To use cuda (and cudnn), make sure to set paths in your .bashrc or .bash_profile appropriately.

CUDAROOT=/path/to/cuda

export PATH=$CUDAROOT/bin:$PATH
export LD_LIBRARY_PATH=$CUDAROOT/lib64:$LD_LIBRARY_PATH
export CUDA_HOME=$CUDAROOT
export CUDA_PATH=$CUDAROOT

If you want to use multiple GPUs, you should install nccl and set paths in your .bashrc or .bash_profile appropriately, for

CUDAROOT=/path/to/cuda
NCCL_ROOT=/path/to/nccl

export CPATH=$NCCL_ROOT/include:$CPATH
export LD_LIBRARY_PATH=$NCCL_ROOT/lib/:$CUDAROOT/lib64:$LD_LIBRARY_PATH
export LIBRARY_PATH=$NCCL_ROOT/lib/:$LIBRARY_PATH
export CUDA_HOME=$CUDAROOT
export CUDA_PATH=$CUDAROOT

Move to an example directory under the egs directory. We prepare several major ASR benchmarks including WSJ, CHiME-4, and TED. The following directory is an example of performing ASR experiment with the VoxForge Italian Corpus.

$ cd egs/voxforge/asr1

Once move to the directory, then, execute the following main script with a chainer backend:

$ ./run.sh

or execute the following main script with a pytorch backend (currently the pytorch backend does not support VGG-like layers):

$ ./run.sh --backend pytorch --etype blstmp

With this main script, you can perform a full procedure of ASR experiments including

• Data download
• Data preparation (Kaldi style, see http://kaldi-asr.org/doc/data_prep.html)
• Feature extraction (Kaldi style, see http://kaldi-asr.org/doc/feat.html)
• Dictionary and JSON format data preparation
• Training based on chainer or pytorch.
• Recognition and scoring

If you use GPU in your experiment, set --ngpu option in run.sh appropriately, e.g.,

# use single gpu
$ ./run.sh --ngpu 1

# use multi-gpu
$ ./run.sh --ngpu 3

# use cpu
$ ./run.sh --ngpu 0

Default setup uses CPU (--ngpu 0).

Note that if you want to use multi-gpu, the installation of nccl is required before setup.

To work inside a docker container, execute run.sh located inside the docker directory. It will build a container and execute the main program specified by the following GPU, ASR example, and outside directory information, as follows:

$ cd docker
$ ./run.sh [--docker_gpu 0 --docker_egs chime4 --docker_folders /export/corpora4/CHiME4/CHiME3] --dlayers 1 --ngpu 1 

The arguments required for the docker configuration have a prefix "--docker" (e.g., --docker_gpu, --docker_egs, --docker_folders). run.sh accept all normal ESPnet arguments, which must be followed by these docker arguments.

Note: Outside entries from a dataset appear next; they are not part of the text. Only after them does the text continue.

/-- An excluded thread at the commit: it traps or waits for its migration (R270, R395); one that its WAITA parked has been
in the wait table since the linearization (`State.parkWaiter`). A thread that met both a migrating page and an unsatisfied
WAITA waits for the migration; one whose migration has ended or failed before its pass commits was not parked when it failed, and
goes back to wait at its block, to meet the page again. Both are MODEL'S CHOICES (log 72): the spec does not say which wins, nor
whether R243 traps a thread that touched the page in a pass still to commit. -/
def State.commitExcluded (s : State) (core ctx blk : Nat) (r : Run) : State :=
  match reported r.causes, r.migPark with
  | some c, _ => (s.clearEntryFail core ctx r).takeTrap core ctx r.tidx blk c.cause c.info
  | none, some (id, kind, va) =>
    if s.migrations.any (fun m => m.id = id) then
      let s := s.placeThread core ctx r.tidx (.migrating blk id)
      { s with migrations := s.migrations.map (fun m =>
          if m.id = id then { m with parked := m.parked ++ [(core, r.tidx, kind, va)] } else m) }
    else s.placeThread core ctx r.tidx (.waiting blk false)
  | none, none => s

/-! ### Needs of the pass's GROWs (R280) -/

/-- The GROWs of a chunk met in turn; the threads whose need cannot be met fail the packet, with the address of a fault of the
siding (R282). -/
def State.growAll (core ctx : Nat) : List Run → State → Room × List (Nat × Nat × Option Nat)
  | [], s => (.ok s, [])
  | r :: rs, s =>
    match r.lvOp, (s.lane? core ctx).bind (fun l => l.thread? r.tidx) with
    | some (.grow n), some t =>
      if n ≤ t.lvsn || r.excluded then State.growAll core ctx rs s
      else
        (match s.roomFor core ctx r.tidx (n - t.lvsn) false with
         | .wait u => (.wait u, [])
         | .lost u => (.lost u, [])
         | .full u a =>
           let more := State.growAll core ctx rs u
           (more.1, (r.tidx, cLvsExhausted, a) :: more.2)
         | .ok u =>
           let u := { u with freeCtr := u.freeCtr + (n - t.lvsn) }
           State.growAll core ctx rs (u.updLane core ctx (fun l => l.updThread r.tidx (fun t =>
             { t with lvsn := n, lives := t.lives ++ liveWords (u.livePool ctx) (u.freeCtr - (n - t.lvsn)) (n - t.lvsn) }))))
    | _, _ => State.growAll core ctx rs s

/-! ### Streams and banks (R179, R224, R230) -/

/-- Entries after the commit of a chunk: what it popped is gone, what it pushed is committed. -/
def commitEntries (q : PassRef) (es : List FifoEntry) : List FifoEntry :=
  (es.filter (fun e => e.pop ≠ some q)).map (fun e => if e.prod = some q then { e with prod := none } else e)

/-- A bank after the commit of a chunk, with the windows that retire. -/
def Bank.commit (q : PassRef) (wins : List Nat) (b : Bank) : Bank :=
  let b := { b with
    fifo := commitEntries q b.fifo
    pixels := b.pixels.map (fun x => if x.prod = some q then { x with prod := none } else x) }
  if wins.isEmpty then b else b.retire wins

/-- The windows that retire at a bank with a chunk. -/
def State.retiring (s : State) (core ctx : Nat) (p : Pass) (loc : PortLoc) : List Nat :=
  (p.runs.filter (fun (r : Run) => !r.excluded)).flatMap (fun r => (r.windows.filter (fun w =>
    s.portLoc core ctx w.1 .window = some loc)).map (·.2))

/-- The streams after the commit of a chunk. -/
def State.commitStreams (s : State) (core ctx : Nat) (p : Pass) : State :=
  let q : PassRef := { core := core, ctx := ctx, pass := p.id }
  { s with
    cores := s.cores.map (fun c => { c with
      banks := c.banks.mapIdx (fun i b => b.commit q (s.retiring core ctx p (.bank c.core i))) })
    lanes := s.lanes.map (fun l => { l with links := l.links.map (fun k => { k with entries := commitEntries q k.entries }) }) }

/-- A bank's mode set (R224): it is zero-filled but for SCRATCH to SCRATCH, and belongs to the context unless it returns to
CACHE. -/
def Bank.setMode (ctx : Nat) (a g : Word) (b : Bank) : Bank :=
  let m := bankModeOf a.toNat
  { Bank.reset with
    mode := m, geom := g.toNat, owner := if m = .cache then 0 else ctx, binding := b.binding
    bytes := if m = .scratch && b.mode = .scratch then b.bytes else [] }

/-- The last accepted BANKMODE for each bank (R223). -/
def lastBankSets : List (Nat × Word × Word) → List (Nat × Word × Word)
  | [] => []
  | x :: xs =>
    if xs.any (fun y => y.2.1.toNat % 32 = x.2.1.toNat % 32) then lastBankSets xs else x :: lastBankSets xs

/-- The accepted BANKMODEs of a chunk take effect, the last one for each bank (R223, R224); L1 lines of a bank that leaves
CACHE mode are dropped. -/
def State.commitBanks (s : State) (core ctx : Nat) (p : Pass) : State :=
  (lastBankSets p.bankSets).foldl (fun s x =>
    (s.updCore core (fun c => c.updBank (x.2.1.toNat % 32) (Bank.setMode ctx x.2.1 x.2.2))).trimL1 core) s

/-! ### Queues (R139, R180, R181) -/

/-- Whether a deferred effect stays for the deferred stage; a FENCE or REL has done its ordering there (log 18), and a SPAWN
without an index spawns nothing (R262). -/
def DeferredKind.stays : DeferredKind → Bool
  | .fence _ => false
  | .release _ => false
  | .spawn _ _ _ _ t => decide (t < 2 ^ 32)
  | _ => true

/-- A chunk's deferred effects queued at its core, after those of every chunk that has committed there (R181). -/
def State.queueDeferred (s : State) (core ctx : Nat) (p : Pass) : State :=
  let n : Nat := match s.core? core with
    | some c => c.commits + 1
    | none => 0
  let ds := (p.orderedDeferred.filter (fun d => d.kind.stays)).map (fun d => { d with seq := n })
  (s.updLane core ctx (fun l => { l with deferred := l.deferred ++ ds })).updCore core (fun c => { c with commits := n })

/-- Matrix entries by thread, instruction and generation. The order of an instruction's several firings is the MODEL'S CHOICE (log 72):
R139 orders by thread and instruction alone. -/
def MatrixRec.before (a b : MatrixRec) : Bool :=
  decide (a.tidx < b.tidx) || (decide (a.tidx = b.tidx) &&
    (decide (a.idx < b.idx) || (decide (a.idx = b.idx) && decide (a.gen ≤ b.gen))))

/-- A matrix entry put in its place. -/
def insertRec (a : MatrixRec) : List MatrixRec → List MatrixRec
  | [] => [a]
  | b :: bs => if a.before b then a :: b :: bs else b :: insertRec a bs

/-- A chunk's matrix entries appended to the core's queue (R139). -/
def State.appendEntries (s : State) (core ctx : Nat) (p : Pass) : State :=
  s.updCore core (fun c => { c with queue := c.queue ++ (p.entries.foldr insertRec []).map (fun r =>
    { ctx := ctx, record := r, stage := .queued, leaveWait := 0, leave := false }) })

/-! ### Yield (R316) -/

/-- The threads that yielded step aside until the other blocks with waiting threads have been chosen; a block in which only such
threads wait has a waiting count of 0. -/
def Lane.commitYields (l : Lane) (k : Packet) (p : Pass) : Lane :=
  let ys := (p.runs.filter (fun (r : Run) => !r.excluded && r.yielded)).map (·.tidx)
  let aside : Lane := { l with threads := l.threads.map (fun t => if ys.contains t.tidx then { t with yieldLeft := some (0, []) } else t) }
  let live := aside.nonempty k
  { l with threads := l.threads.map (fun t =>
      if !ys.contains t.tidx then t
      else
        let next := match t.place with
          | .waiting b _ => b
          | .held _ b => b
          | _ => 0
        let others := live.filter (fun b => b ≠ next)
        if others.isEmpty then t else { t with yieldLeft := some (l.regs.age, others) }) }

/-! ### The commit -/

/-- The failures of a packet that one thread of a chunk brings (R399), in the order in which they are met; a failed matrix
entry of a thread that ends with this block is among them (R142). -/
def Pass.failures (p : Pass) (grown : List (Nat × Nat × Option Nat)) (entry : Option (Nat × Nat)) (r : Run) :
    List (Nat × Option Nat) :=
  (p.fails.filter (fun f => f.1 = r.tidx)).map (fun f => (f.2, none)) ++ (grown.filter (fun f => f.1 = r.tidx)).map (·.2) ++
  (if !r.excluded && r.ended then (entry.map (fun e => (e.1, some e.2))).toList else []) ++
  (match r.excluded, r.exit with
   | false, some (_, .halt c) => [(c, none)]
   | _, _ => []) ++
  (if !r.excluded && r.deferred.any (fun d => d.kind.isSpawn && !d.kind.stays) then [(cTidxExhausted, none)] else [])

/-- One thread of a chunk at its commit. -/
def State.commitThread (core ctx : Nat) (k : Packet) (b : Block) (p : Pass) (grown : List (Nat × Nat × Option Nat))
    (s : State) (r : Run) : State :=
  let hseed := s.hseed ctx
  let entry := ((s.lane? core ctx).bind (fun l => l.thread? r.tidx)).bind (·.matrixFail)
  let s := if r.excluded then s.commitExcluded core ctx b.blk r
    else s.updLane core ctx (fun l => l.commitRun hseed k b r)
  let s := if r.excluded then s else s.noteLives ctx (r.writes.map (·.2))
  (p.failures grown entry r).foldl (fun s c => s.failPacket ctx c.1 c.2) s

/-- What remains of a pass once its chunk has committed: nothing of it is held any longer. -/
def State.dropPass (s : State) (q : PassRef) : State :=
  { s with
    lanes := s.lanes.map (fun l => if l.core = q.core && l.ctx = q.ctx then
      { l with passes := l.passes.filter (fun p => p.id ≠ q.pass) } else l)
    arbiters := s.arbiters.map (Arbiter.without (fun r => r = .chunk q))
    soloHolder := if s.soloHolder = some q then none else s.soloHolder }

/-- A chunk that has linearized takes effect on its core and is broadcast (R163). -/
def State.commitPass (s : State) (core ctx : Nat) (k : Packet) (b : Block) (p : Pass)
    (grown : List (Nat × Nat × Option Nat)) : State :=
  let q : PassRef := { core := core, ctx := ctx, pass := p.id }
  let runs := byThread p.runs
  let s := runs.foldl (State.commitThread core ctx k b p grown) s
  let s := (s.updLane core ctx (fun l => l.commitYields k p)).queueDeferred core ctx p
  let s := ((s.commitStreams core ctx p).appendEntries core ctx p).commitBanks core ctx p
  let s := if p.got.isEmpty then s
    else s.broadcast (some q) (p.lines core (·.inW)) (p.lines core (·.inC)) (sortedDies (p.got.map (·.1)))
  ((s.dropPass q).linearizeIdle core ctx).active core ctx

/-- Whether a chunk has a GROW whose need is to be met at its commit (R280). -/
def Pass.grows (p : Pass) : Bool :=
  p.runs.any (fun r => !r.excluded && (match r.lvOp with
    | some (.grow _) => true
    | _ => false))

/-- CHUNK_COMMIT (R163, R164): the first pass of a lane, once it has linearized. A GROW that waits for a page of the siding
keeps it waiting, and so do the refetches of a pass that is being admitted (R281). The GROWs are met before the slots that the
pass's SHRINKs and ENDs free count as free: MODEL'S CHOICE (log 83), R263, R280 and R325 give no order. -/
def execChunkCommit (core ctx : Nat) (s : State) : Host.Outcome State Fault Refusal :=
  let s := s.linearizeIdle core ctx
  .next (match s.lane? core ctx, (s.ctx? ctx).bind (·.kernelPacket?) with
    | some l, some k =>
      (match l.passes with
       | [] => s
       | p :: _ =>
         match l.block? p with
         | none => s
         | some b =>
           if p.state ≠ .granted || (p.grows && s.refetchDue core) then s
           else
             match State.growAll core ctx (byThread p.runs) s with
             | (.ok t, grown) => t.commitPass core ctx k b p grown
             | (.wait t, _) => s.onlyMigrations t
             | (.lost t, _) => t
             | (.full _ _, _) => s)
    | _, _ => s)

end Sys2Proof.Machine
end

Multiple GPUs should be specified with the following options:

$ cd docker
$ ./run.sh --docker_gpu 0,1,2 --docker_egs chime5 --docker_folders /export/corpora4/CHiME5 --ngpu 3

Note that all experimental files and results are created under the normal example directories (egs/<example>/asr1/).

Change cmd.sh according to your cluster setup. If you run experiments with your local machine, please use default cmd.sh. For more information about cmd.sh see http://kaldi-asr.org/doc/queue.html. It supports Grid Engine (queue.pl), SLURM (slurm.pl), etc.

If you have the following error (or other numpy related errors),

RuntimeError: module compiled against API version 0xc but this version of numpy is 0xb
Exception in main training loop: numpy.core.multiarray failed to import
Traceback (most recent call last):
;
:
from . import _path, rcParams
ImportError: numpy.core.multiarray failed to import

Then, please reinstall matplotlib with the following command:

$ cd egs/voxforge/asr1
$ . ./path.sh
$ pip install pip --upgrade; pip uninstall matplotlib; pip --no-cache-dir install matplotlib

We list the character error rate (CER) and word error rate (WER) of major ASR tasks.

[1] Suyoun Kim, Takaaki Hori, and Shinji Watanabe, "Joint CTC-attention based end-to-end speech recognition using multi-task learning," Proc. ICASSP'17, pp. 4835--4839 (2017)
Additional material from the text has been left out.